Start of Block

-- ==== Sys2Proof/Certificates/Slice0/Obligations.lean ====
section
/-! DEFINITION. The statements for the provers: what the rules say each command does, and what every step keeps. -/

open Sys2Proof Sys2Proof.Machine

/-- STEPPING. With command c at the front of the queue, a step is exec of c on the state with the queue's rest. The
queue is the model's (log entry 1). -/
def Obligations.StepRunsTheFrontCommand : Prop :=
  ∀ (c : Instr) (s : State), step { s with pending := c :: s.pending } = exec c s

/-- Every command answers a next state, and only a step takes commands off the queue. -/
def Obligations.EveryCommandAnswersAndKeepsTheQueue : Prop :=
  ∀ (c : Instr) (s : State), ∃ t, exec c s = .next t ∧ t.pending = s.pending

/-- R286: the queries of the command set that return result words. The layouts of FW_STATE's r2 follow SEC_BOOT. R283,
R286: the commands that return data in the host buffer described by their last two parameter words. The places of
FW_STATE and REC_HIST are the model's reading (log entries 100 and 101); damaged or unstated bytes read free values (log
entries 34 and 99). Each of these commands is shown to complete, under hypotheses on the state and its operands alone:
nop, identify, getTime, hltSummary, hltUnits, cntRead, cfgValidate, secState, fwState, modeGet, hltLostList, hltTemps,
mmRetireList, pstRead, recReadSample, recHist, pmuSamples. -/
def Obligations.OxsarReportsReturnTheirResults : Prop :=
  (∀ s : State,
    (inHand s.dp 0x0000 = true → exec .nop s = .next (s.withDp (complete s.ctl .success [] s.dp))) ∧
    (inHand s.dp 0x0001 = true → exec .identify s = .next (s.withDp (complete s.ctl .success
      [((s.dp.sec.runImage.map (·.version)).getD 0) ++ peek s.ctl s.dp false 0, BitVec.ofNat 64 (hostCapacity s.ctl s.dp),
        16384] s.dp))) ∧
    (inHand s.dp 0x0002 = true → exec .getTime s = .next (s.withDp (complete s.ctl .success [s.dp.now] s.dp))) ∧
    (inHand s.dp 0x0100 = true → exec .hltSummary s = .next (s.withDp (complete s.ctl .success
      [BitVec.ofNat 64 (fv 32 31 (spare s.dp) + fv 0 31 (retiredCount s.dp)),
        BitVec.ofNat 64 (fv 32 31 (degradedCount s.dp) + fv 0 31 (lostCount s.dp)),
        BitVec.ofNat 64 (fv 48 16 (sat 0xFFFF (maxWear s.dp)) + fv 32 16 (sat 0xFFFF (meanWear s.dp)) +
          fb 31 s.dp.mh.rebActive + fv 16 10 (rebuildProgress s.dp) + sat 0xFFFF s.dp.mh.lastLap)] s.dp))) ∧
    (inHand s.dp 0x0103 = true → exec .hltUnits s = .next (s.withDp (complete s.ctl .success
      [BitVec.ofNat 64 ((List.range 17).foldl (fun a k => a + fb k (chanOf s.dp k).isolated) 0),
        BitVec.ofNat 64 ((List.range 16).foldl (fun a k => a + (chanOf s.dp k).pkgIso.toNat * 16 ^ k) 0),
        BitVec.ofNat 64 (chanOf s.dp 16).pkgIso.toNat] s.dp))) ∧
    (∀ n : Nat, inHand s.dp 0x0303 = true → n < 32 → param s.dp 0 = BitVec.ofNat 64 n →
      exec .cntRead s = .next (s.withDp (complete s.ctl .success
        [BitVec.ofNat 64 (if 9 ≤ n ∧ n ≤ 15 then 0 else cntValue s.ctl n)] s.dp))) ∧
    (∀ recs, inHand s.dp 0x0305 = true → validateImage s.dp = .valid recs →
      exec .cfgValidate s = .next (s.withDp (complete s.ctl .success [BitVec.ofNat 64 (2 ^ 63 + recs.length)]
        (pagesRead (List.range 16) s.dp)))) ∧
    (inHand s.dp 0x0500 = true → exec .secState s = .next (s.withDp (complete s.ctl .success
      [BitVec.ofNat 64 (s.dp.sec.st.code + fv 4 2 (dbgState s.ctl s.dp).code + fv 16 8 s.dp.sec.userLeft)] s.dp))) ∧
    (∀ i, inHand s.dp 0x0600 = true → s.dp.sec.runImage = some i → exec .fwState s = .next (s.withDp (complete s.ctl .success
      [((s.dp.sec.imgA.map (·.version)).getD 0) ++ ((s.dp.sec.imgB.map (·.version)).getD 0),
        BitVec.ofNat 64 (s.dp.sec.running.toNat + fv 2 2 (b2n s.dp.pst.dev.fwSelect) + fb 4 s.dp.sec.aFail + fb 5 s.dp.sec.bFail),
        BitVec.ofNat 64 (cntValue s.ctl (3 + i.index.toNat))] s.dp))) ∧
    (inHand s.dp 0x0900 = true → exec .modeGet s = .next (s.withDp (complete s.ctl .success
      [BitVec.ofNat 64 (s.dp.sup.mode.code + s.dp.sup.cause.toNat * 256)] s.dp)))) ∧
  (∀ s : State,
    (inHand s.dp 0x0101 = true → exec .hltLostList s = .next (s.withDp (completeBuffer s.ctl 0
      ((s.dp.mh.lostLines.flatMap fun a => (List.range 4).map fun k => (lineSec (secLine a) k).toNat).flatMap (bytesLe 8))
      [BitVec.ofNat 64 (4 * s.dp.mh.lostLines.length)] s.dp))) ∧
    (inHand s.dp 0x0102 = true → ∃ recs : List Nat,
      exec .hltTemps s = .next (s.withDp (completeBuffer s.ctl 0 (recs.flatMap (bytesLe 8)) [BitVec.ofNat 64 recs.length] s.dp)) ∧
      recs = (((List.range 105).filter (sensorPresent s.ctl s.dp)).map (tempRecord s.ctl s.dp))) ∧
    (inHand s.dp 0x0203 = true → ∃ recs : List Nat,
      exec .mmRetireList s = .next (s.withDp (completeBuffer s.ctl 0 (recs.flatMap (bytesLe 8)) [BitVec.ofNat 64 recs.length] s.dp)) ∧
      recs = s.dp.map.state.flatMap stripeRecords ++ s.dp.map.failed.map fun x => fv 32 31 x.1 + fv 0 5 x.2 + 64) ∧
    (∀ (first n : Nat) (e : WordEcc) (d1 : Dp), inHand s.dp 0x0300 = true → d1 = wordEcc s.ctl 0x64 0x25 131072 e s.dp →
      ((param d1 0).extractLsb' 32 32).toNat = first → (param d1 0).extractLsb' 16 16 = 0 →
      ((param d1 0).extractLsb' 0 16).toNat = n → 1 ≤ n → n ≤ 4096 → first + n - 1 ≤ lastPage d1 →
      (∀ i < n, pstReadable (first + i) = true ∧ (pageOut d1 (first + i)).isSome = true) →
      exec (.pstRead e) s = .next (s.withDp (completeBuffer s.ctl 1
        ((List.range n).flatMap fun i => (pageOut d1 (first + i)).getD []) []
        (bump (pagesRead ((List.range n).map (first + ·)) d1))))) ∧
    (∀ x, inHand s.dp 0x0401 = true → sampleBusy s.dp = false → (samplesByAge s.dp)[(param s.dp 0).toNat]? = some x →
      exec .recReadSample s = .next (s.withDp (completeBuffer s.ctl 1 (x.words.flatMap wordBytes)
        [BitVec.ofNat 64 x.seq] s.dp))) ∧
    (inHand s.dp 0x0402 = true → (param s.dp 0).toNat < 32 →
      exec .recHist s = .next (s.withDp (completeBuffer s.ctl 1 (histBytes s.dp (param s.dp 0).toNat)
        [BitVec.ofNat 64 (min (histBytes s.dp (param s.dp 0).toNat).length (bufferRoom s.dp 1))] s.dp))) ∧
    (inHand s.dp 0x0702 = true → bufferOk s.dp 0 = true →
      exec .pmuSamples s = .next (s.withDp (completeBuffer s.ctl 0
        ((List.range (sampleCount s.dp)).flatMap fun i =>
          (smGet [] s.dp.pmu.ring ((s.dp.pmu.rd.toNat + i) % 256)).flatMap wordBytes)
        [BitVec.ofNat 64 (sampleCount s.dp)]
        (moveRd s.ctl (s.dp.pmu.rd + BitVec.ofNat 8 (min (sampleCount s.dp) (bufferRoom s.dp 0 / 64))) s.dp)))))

End of Block

> **ABOUT THIS EXERCISE**:
If a line in the material holds "recReadSample", copy it.

> **COMPLETED TASK**:
mmRetireList, pstRead, recReadSample, recHist, pmuSamples. -/
      exec .recReadSample s = .next (s.withDp (completeBuffer s.ctl 1 (x.words.flatMap wordBytes)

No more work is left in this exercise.